▶ **What to work on**
Which lines of the entries contain the string "Dispatch"? Copy each of them.

▶ **Provided data**
-- ==== Sys2Proof/Machine/Dispatch.lean ====
section
/-!
DEFINITION. Sys2Proof/Machine/Dispatch.lean: one arm per command, each one direct call of its meaning.
-/

namespace Sys2Proof.Machine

▶ **Answer box**
-- ==== Sys2Proof/Machine/Dispatch.lean ====
DEFINITION. Sys2Proof/Machine/Dispatch.lean: one arm per command, each one direct call of its meaning.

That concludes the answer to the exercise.